# What you should do
How many lines in the records below contain the word "theorem"? Answer with the number and nothing else.

[Records shown]

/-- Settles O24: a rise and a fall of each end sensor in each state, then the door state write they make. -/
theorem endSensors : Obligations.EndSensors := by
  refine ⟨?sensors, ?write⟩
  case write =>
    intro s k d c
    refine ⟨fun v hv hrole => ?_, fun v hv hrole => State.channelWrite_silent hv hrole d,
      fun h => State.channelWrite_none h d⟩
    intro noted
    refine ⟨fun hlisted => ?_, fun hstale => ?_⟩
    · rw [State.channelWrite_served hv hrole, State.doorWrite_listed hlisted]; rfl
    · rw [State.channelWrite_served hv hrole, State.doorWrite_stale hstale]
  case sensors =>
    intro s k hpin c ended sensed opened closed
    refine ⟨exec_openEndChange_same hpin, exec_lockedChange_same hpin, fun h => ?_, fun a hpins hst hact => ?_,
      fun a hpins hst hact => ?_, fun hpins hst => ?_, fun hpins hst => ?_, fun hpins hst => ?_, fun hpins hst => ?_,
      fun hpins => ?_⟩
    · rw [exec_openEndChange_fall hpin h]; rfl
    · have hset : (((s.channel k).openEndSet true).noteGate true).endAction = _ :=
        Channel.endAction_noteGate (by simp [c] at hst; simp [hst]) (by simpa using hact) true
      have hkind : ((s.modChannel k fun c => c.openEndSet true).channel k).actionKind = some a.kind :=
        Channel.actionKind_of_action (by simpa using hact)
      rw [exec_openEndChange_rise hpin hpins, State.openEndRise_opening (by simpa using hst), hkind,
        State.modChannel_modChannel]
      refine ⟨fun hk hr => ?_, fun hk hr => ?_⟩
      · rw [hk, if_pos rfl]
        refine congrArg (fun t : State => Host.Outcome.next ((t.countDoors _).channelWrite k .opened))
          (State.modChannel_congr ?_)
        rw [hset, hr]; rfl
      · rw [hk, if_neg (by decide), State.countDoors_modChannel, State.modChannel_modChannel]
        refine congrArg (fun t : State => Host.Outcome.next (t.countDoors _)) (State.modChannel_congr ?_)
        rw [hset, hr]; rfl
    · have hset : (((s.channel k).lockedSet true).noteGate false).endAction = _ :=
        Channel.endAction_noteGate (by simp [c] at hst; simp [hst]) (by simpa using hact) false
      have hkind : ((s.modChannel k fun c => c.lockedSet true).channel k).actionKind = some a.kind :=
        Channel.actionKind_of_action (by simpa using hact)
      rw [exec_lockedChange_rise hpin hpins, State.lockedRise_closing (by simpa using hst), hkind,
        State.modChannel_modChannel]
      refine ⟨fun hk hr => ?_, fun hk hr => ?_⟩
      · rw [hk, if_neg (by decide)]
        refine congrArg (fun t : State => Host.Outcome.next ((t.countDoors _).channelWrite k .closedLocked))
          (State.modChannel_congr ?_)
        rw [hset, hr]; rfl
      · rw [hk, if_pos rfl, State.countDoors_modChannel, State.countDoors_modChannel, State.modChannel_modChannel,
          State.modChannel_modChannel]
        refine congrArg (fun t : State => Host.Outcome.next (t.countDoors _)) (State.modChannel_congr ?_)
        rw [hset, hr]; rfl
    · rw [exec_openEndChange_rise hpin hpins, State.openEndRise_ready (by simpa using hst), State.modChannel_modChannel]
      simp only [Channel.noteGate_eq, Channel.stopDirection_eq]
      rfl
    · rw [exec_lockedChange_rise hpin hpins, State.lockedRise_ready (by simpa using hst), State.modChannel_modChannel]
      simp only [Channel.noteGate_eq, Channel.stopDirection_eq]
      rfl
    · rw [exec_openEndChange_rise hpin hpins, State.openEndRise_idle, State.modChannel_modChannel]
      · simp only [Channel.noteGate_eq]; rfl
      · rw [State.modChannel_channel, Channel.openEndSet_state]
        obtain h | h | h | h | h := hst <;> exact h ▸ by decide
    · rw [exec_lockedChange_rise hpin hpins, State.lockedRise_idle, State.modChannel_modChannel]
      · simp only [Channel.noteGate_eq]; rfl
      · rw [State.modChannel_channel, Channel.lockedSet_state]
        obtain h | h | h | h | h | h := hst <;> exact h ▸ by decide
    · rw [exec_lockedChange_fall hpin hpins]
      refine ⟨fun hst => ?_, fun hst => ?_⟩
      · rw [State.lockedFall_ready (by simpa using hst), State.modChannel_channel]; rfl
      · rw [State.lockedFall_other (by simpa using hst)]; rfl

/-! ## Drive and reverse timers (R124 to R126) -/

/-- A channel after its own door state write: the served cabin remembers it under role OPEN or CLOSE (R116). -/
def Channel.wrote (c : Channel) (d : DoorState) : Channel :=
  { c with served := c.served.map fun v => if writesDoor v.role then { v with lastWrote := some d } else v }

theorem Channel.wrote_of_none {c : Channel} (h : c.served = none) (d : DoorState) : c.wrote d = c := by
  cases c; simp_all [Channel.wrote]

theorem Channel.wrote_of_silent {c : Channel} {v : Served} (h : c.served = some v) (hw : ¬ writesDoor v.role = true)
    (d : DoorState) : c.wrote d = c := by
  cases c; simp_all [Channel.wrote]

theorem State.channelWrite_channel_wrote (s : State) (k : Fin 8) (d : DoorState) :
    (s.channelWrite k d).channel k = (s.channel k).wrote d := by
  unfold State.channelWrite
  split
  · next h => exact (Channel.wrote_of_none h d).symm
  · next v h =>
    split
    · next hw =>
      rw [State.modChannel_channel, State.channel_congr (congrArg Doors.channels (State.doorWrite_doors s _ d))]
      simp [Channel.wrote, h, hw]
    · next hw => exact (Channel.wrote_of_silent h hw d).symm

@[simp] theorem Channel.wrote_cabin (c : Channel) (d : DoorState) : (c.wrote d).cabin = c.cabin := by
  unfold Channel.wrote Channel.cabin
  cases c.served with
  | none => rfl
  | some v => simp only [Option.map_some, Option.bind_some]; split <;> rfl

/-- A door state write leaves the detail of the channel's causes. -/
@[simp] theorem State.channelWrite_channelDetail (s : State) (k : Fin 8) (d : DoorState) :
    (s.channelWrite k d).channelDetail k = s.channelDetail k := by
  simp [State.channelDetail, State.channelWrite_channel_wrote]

[/Records shown]

# Exercise result
6